**Exercise prompt**
Scan the records below for the line with "obtain ⟨time, port⟩ := same" and the line with "rw [State.fovarPort_setFovarPort_same]". Repeat those two lines and every line between them exactly, and nothing else.

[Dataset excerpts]
>>>>

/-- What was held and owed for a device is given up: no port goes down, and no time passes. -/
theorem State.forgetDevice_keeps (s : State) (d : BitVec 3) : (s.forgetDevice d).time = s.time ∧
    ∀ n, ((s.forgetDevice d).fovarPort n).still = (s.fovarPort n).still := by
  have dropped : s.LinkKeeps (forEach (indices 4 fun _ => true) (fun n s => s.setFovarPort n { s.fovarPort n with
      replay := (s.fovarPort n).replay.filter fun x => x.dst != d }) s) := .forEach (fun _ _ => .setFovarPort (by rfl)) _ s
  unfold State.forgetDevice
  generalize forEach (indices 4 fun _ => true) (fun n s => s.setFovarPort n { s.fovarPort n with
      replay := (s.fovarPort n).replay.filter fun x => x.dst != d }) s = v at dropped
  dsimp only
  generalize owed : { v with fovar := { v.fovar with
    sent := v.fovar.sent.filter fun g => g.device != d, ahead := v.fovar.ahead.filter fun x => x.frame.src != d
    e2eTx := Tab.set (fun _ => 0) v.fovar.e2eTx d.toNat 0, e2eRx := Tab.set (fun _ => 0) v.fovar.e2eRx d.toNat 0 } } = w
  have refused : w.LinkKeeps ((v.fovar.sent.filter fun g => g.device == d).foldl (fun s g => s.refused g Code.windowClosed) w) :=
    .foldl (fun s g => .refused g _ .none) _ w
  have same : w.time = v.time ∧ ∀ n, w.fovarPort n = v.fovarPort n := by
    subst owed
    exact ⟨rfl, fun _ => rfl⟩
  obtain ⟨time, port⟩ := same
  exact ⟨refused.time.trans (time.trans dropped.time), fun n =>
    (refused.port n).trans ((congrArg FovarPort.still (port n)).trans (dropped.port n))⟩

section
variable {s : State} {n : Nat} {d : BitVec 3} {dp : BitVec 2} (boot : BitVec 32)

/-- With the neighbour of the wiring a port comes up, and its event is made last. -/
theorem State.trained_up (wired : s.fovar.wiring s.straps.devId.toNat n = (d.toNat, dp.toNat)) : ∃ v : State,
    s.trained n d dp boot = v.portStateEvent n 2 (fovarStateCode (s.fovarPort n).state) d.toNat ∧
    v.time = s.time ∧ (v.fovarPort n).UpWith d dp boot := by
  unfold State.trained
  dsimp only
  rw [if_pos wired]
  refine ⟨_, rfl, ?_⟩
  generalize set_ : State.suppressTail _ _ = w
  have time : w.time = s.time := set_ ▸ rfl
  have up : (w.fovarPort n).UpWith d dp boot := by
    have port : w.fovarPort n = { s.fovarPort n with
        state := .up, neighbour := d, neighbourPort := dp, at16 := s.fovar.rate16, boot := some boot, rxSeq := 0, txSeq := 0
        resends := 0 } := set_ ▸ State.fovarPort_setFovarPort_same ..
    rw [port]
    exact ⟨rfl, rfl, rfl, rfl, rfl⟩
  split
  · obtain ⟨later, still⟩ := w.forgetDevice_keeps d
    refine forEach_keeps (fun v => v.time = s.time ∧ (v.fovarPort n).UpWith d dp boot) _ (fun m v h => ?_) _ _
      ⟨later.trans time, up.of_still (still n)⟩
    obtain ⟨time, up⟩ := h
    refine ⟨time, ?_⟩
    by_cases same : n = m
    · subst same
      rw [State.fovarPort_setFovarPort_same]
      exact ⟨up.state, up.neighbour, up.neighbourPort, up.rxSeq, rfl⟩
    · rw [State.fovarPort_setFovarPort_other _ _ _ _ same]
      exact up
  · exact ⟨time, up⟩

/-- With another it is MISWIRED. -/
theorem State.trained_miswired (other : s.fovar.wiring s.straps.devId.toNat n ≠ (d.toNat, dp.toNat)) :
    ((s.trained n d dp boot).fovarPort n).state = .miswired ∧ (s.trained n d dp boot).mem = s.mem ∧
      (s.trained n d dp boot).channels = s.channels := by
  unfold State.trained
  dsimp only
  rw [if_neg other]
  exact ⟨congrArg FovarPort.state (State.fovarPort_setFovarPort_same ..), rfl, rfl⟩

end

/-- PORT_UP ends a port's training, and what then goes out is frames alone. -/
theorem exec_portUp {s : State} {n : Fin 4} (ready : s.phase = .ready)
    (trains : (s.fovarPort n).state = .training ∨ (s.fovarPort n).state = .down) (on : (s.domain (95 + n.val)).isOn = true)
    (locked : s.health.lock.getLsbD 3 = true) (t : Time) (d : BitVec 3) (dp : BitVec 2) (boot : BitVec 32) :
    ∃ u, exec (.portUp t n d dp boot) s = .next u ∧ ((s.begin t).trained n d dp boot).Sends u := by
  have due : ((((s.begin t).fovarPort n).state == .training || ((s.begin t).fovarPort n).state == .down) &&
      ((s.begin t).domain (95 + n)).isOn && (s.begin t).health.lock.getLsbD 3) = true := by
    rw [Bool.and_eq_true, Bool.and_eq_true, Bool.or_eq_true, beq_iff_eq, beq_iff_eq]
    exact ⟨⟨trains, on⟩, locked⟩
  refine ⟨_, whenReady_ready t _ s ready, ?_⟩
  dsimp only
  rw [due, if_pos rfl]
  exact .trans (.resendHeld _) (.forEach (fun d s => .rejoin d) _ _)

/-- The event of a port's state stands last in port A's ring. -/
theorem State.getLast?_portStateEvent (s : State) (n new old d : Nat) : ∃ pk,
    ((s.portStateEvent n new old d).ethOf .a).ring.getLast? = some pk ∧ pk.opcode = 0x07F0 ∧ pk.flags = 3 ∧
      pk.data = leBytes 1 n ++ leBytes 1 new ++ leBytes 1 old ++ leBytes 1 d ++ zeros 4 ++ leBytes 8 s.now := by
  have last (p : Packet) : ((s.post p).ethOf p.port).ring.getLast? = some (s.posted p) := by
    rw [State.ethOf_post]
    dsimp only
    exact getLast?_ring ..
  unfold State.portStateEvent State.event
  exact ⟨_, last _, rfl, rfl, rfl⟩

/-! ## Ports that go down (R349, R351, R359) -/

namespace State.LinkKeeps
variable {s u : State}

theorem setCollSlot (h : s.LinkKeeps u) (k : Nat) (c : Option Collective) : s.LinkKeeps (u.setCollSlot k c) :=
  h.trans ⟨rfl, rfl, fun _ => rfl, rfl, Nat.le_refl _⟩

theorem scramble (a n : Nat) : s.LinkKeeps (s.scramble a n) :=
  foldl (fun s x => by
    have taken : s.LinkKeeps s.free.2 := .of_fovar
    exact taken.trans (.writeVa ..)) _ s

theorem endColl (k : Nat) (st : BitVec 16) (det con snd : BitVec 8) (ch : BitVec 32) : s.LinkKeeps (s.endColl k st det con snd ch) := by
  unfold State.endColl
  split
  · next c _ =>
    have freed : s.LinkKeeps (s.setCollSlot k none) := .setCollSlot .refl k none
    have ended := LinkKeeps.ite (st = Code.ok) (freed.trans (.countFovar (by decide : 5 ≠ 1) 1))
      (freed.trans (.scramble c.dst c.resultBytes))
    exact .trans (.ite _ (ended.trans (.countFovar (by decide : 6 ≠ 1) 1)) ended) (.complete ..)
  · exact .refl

<<<<

**Final answer**
  obtain ⟨time, port⟩ := same
  exact ⟨refused.time.trans (time.trans dropped.time), fun n =>
    (refused.port n).trans ((congrArg FovarPort.still (port n)).trans (dropped.port n))⟩

section
variable {s : State} {n : Nat} {d : BitVec 3} {dp : BitVec 2} (boot : BitVec 32)

/-- With the neighbour of the wiring a port comes up, and its event is made last. -/
theorem State.trained_up (wired : s.fovar.wiring s.straps.devId.toNat n = (d.toNat, dp.toNat)) : ∃ v : State,
    s.trained n d dp boot = v.portStateEvent n 2 (fovarStateCode (s.fovarPort n).state) d.toNat ∧
    v.time = s.time ∧ (v.fovarPort n).UpWith d dp boot := by
  unfold State.trained
  dsimp only
  rw [if_pos wired]
  refine ⟨_, rfl, ?_⟩
  generalize set_ : State.suppressTail _ _ = w
  have time : w.time = s.time := set_ ▸ rfl
  have up : (w.fovarPort n).UpWith d dp boot := by
    have port : w.fovarPort n = { s.fovarPort n with
        state := .up, neighbour := d, neighbourPort := dp, at16 := s.fovar.rate16, boot := some boot, rxSeq := 0, txSeq := 0
        resends := 0 } := set_ ▸ State.fovarPort_setFovarPort_same ..
    rw [port]
    exact ⟨rfl, rfl, rfl, rfl, rfl⟩
  split
  · obtain ⟨later, still⟩ := w.forgetDevice_keeps d
    refine forEach_keeps (fun v => v.time = s.time ∧ (v.fovarPort n).UpWith d dp boot) _ (fun m v h => ?_) _ _
      ⟨later.trans time, up.of_still (still n)⟩
    obtain ⟨time, up⟩ := h
    refine ⟨time, ?_⟩
    by_cases same : n = m
    · subst same
      rw [State.fovarPort_setFovarPort_same]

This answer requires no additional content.